Will it be feasible to do this on the fly? What approach would you use? A server that streams to the phone? Maybe offline analysis of the songs on a desktop that gets synched to your device via tether?
If this is too many questions for one post I am most interested in the easiest way of analysing the wave of an MP3 to find the beat. On top of that, how to perform the manipulation, to change the beat, would be my next point of interest.
I had a tiny crappy mp3 player that could do double speed on the fly so I'm sure it can be done!
Gav
This is technologically feasible on a smartphone-type device, although it is extremely difficult to achieve good-sounding pitch-shifting and time-stretching effects even on a powerful PC and not in realtime.
Pitch-shifting and time-stretching can be achieved on a relatively powerful mobile device in realtime (I've done it in .Net CF on a Samsung i760 smartphone) without overly taxing the processor (the simple version is not much more expensive than ordinary MP3 playback). The effect is not great, although it doesn't sound too bad if the pitch and time changes are relatively small.
Automatic determination of a song's tempo might be too time-consuming to do in real time, but this part of the process could be performed in advance of playback, or it could be done on the next song well before the current song is finished playing. I've never done this myself, so I dunno.
Everything else you mentioned is relatively easy to do. However: I don't know how easy Android's API is regarding audio output, or even whether it allows the low-level access to audio playback that this project would require.
Actually, you'll have 2 problems:
Finding the tempo of a song is not easy. The most common method involves autocorrolation, which involves quite a bit of calculus, so I hope you've studied up.
Actually changing the beat of a song without pitch shift is even harder, and still results in sound artifacts in the song. Typically it takes a long time to edit audio in this way, and it takes a lot of tinkering to get the song to sound good. To actually perform this in real time would be very, very hard. The actual process involves taking the Fourier Transform of the audio, shifting the frequency, and taking the inverse Fourier Transform. More calculus, this time with imaginary numbers.

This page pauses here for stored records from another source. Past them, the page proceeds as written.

/-! ### Errors and Cairn (18) -/

/-- A capture: what its header and records hold (Tables 18.9 to 18.11). The registers of the capture instant stand
in `regs` and the harts recorded in `harts`; the bytes of the slot are computed from them when the window is read. -/
structure Capture where
  written : Bool
  profile : Nat
  trigger : Nat
  /-- Owner of the capture, 1 Sealed. -/
  sealed : Bool
  fs : Bool
  syncOk : Bool
  frame : Nat
  time : Nat
  frac : Nat
  offset : Nat
  timeEnd : Nat
  /-- The instant in elapsed ns, for triggers of one nanosecond (R439). -/
  at_ : Nat
  regs : SMap Word
  /-- Registers and states of the harts recorded, their interrupt files and the tags of their guest files. -/
  harts : SMap Word
  hst : SMap Hart
  files : SMap IntFile
  gftag : SMap Nat
  /-- The compute-die sites at the instant. -/
  dies : SMap Die
  belay : Belay
  /-- Harts recorded between instructions (R433). -/
  incomplete : List Nat
  deriving DecidableEq, Repr, Inhabited

/-! ### The state -/

/-- What decides the effect of a write by field type (R10, R11), each by key. -/
structure FieldOps where
  /-- Bits of RWO fields written since the reset of their block. -/
  done : SMap Word
  /-- Bits that hardware has set in this cycle of the time clock. -/
  raised : SMap Word
  /-- Bits that W1S writes have set in this cycle of the time clock. -/
  asked : SMap Word
  /-- What a log recorded in this cycle, by the key of its first register: how many records, the words of the first in
  their order, and for an error log whether the log holds that one (R430, R327). -/
  fresh : SMap (List Word)
  /-- Entries that the event queue has taken in this cycle (R431). -/
  entries : Nat
  deriving DecidableEq, Repr, Inhabited

/-- The whole state of the block. -/
structure State where
  /-- Every register, by key: its offset from 0xF000_0000_0000, or the key of a hart's CSR (R452, R142). -/
  regs : SMap Word
  /-- The registers of the harts that the privileged architecture names, by `hartKey` (Table 18.11). -/
  hregs : SMap Word
  /-- Memory by physical address (Table 19.1); an unlisted byte reads 0. -/
  mem : List Host.Cell
  /-- Nanoseconds since the start of the run. -/
  up : Nat
  /-- How the last access was answered. -/
  resp : Resp
  /-- What was sent, oldest first. -/
  out : List Out
  /-- Free values used so far; the model's own field. -/
  free : Nat
  /-- The management cores have an interrupt pending (R431). -/
  newtIrq : Bool
  fieldOps : FieldOps
  tb : TimeBase
  hart : SMap Hart
  /-- Interrupt files, file f of hart h at 32h + f: 0 supervisor, 1 to 15 guest, 16 machine. -/
  files : SMap IntFile
  /-- SKGFTAG of guest file g of hart h at 16h + g. -/
  gftag : SMap Nat
  die : SMap Die
  aplic : SMap AplicSrc
  /-- Registers of the APLIC domains, by domain × 0x10000 + offset. -/
  aplicRegs : SMap Nat
  /-- Harts paused for the capture in progress (R141). -/
  paused : List Nat
  csq : SMap Csq
  /-- Launch slots, slot k of CSQn at 32n + k. -/
  slots : SMap Slot
  posts : List PostMsg
  /-- Accepted launches in order of acceptance, and the number of the next. -/
  launches : List Launch
  nextLaunch : Nat
  /-- When each unit accepted its last launch, by target code (R77). -/
  unitAccept : SMap Nat
  /-- Errors in protected memories, 1 correctable, 2 uncorrectable: sequencer memory words by register key (R98), and from
  2^60 on the entries of `eccSf`, `eccHome`, `eccTag` and `eccSlice` (R143, R176, R181). No command makes one. -/
  ecc : SMap Nat
  /-- Resources whose release is being prepared (R329). -/
  releasing : List Res
  /-- Accepted launches of each instance in this frame (R83, R271). -/
  viUsed : SMap Nat
  mc : SMap Mc
  /-- Lines of HBM stored with the pattern of poisoned data (R237), by line number. -/
  poison : SMap Bool
  /-- Keys held by the XE engines, by index (R240), and the key loads accepted, the first of them running (R242). -/
  xeKeys : SMap (List Nat)
  xeLoads : List XeLoad
  /-- Keys of the key-store slots, by slot (R339). -/
  slotKey : SMap (List Nat)
  /-- Cache lines, by die, structure, set and way, and the replacement trees, by die, structure, set (and world in L3). -/
  cache : SMap CLine
  plru : SMap Nat
  /-- Prefetch streams, stream k of prefetcher u of a die at 32 × (27 d + u) + k. -/
  streams : SMap Stream
  /-- Ways whose Piton change runs, by slice 4d + s (R158). -/
  pitonBusy : SMap Nat
  /-- Lines with an open transaction in their slice, by die and line number. -/
  slices : SMap SliceTxn
  /-- The tag of the next WB of slice 4d + s (R166), and at 64 + 4d + s the identifier of its next transaction (R167). -/
  wbTag : SMap Nat
  /-- Accesses that found no free transaction entry and wait on the ring. -/
  ring : List Access
  homes : SMap Home
  /-- Snoop filters, way w of set s of home h at (32768 h + s) × 16 + w, and their trees. -/
  sf : SMap SfEnt
  sfPlru : SMap Nat
  /-- FAULT_N is asserted (R396). -/
  faultN : Bool
  /-- Every fabric, PCIe, Ethernet and management transmitter is electrically idle after a fatal stop (R433). -/
  txIdle : Bool
  links : SMap Link
  /-- When the last time word was sent (R192). -/
  timeWordAt : Nat
  mesh : Mesh
  /-- Cached translations, newest first (R325). -/
  iotlb : List TlbEnt
  /-- Queues by number, and queue engines. -/
  queues : SMap SpillQ
  qe : SMap QEng
  /-- Payload bytes written by the commands of each instance in this frame (R271). -/
  viBytes : SMap Nat
  /-- The share word that waits for the tick (R270), and the administration command of each world and block, at 2k + w. -/
  viPend : SMap Nat
  viAdmin : SMap (Option ViAdmin)
  fab : Fab
  /-- Cipher engines and contexts. -/
  ce : SMap CeEng
  cectx : SMap CeCtx
  /-- Package resets since power-on: the engines draw their KEY_ID secret at each (R372). -/
  boots : Nat
  /-- Open PCIe requests, and the tag of the next. -/
  pciOpen : List PciReq
  pciTag : Nat
  eth : SMap EthLane
  /-- The release and the IOMMU invalidation of each world, Sealed at 1 (R328, R326). -/
  ownReq : SMap (Option OwnReq)
  invReq : SMap (Option InvReq)
  nv : Nv
  ks : Ks
  belay : Belay
  pwr : Pwr
  /-- The four capture slots (R436), and the slot being written (R439). -/
  caps : SMap Capture
  capBusy : Option Nat
  /-- The trace ring, by word (R440). -/
  trace : SMap Word
  /-- Commands waiting, first in, first out. -/
  pending : List Instr
  deriving DecidableEq, Repr

/-- The register at key `k`. -/
def State.rd (s : State) (k : Nat) : Word := SMap.look regReset s.regs k

/-- The state with `w` in the register at key `k`. -/
def State.wr (s : State) (k : Nat) (w : Word) : State := { s with regs := SMap.store regReset s.regs k w }

/-- The state after reset: every register at its reset value (R13), memory with nothing listed, nothing under way. -/
def State.reset : State where
  regs := []
  hregs := []
  mem := []
  up := 0
  resp := .none
  out := []
  free := 0
  newtIrq := false
  fieldOps := { done := [], raised := [], asked := [], fresh := [], entries := 0 }
  tb := default
  hart := []
  files := []
  gftag := []
  die := []
  aplic := []
  aplicRegs := []
  paused := []
  csq := []
  slots := []
  posts := []
  launches := []
  nextLaunch := 0
  unitAccept := []
  ecc := []
  releasing := []
  viUsed := []
  mc := []
  poison := []
  xeKeys := []
  xeLoads := []
  slotKey := []
  cache := []
  plru := []
  streams := []
  pitonBusy := []
  slices := []
  wbTag := []
  ring := []
  homes := []
  sf := []
  sfPlru := []
  faultN := false
  txIdle := false
  links := []
  timeWordAt := 0
  mesh := default
  iotlb := []
  queues := []
  qe := []
  viBytes := []
  viPend := []
  viAdmin := []
  fab := default
  ce := []
  cectx := []
  boots := 0
  pciOpen := []
  pciTag := 0
  eth := []
  ownReq := []
  invReq := []
  nv := default
  ks := default
  belay := default
  pwr := Pwr.reset
  caps := []
  capBusy := none
  trace := []
  pending := []

end Sys2Proof.Machine
end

If you really want to work on this I suggest taking a class in signals and systems from an Electrical Engineering department.
Perhaps an easier idea: Find the tempo of all the songs in a user's library, and just focus on playing songs with a close beat to the jogger's pace. You still need to do #1 but you don't need to worry about #2.
Changing the audio speed on the fly is definetly doable; I'm not sure if it's doable on the G1.
Rather than writing your own source I would recommend looking at the MythTV source and/or the mplayer source code. They both support speeding up video playback while compensating the audio.
http://picard.exceed.hu/tcpmp/test/
tcpmp did all that you asked for on an iddy biddy Palm Centro... And More, Including Video! If it can be done on a Palm Centro, it sure as heck can be done on the Android!!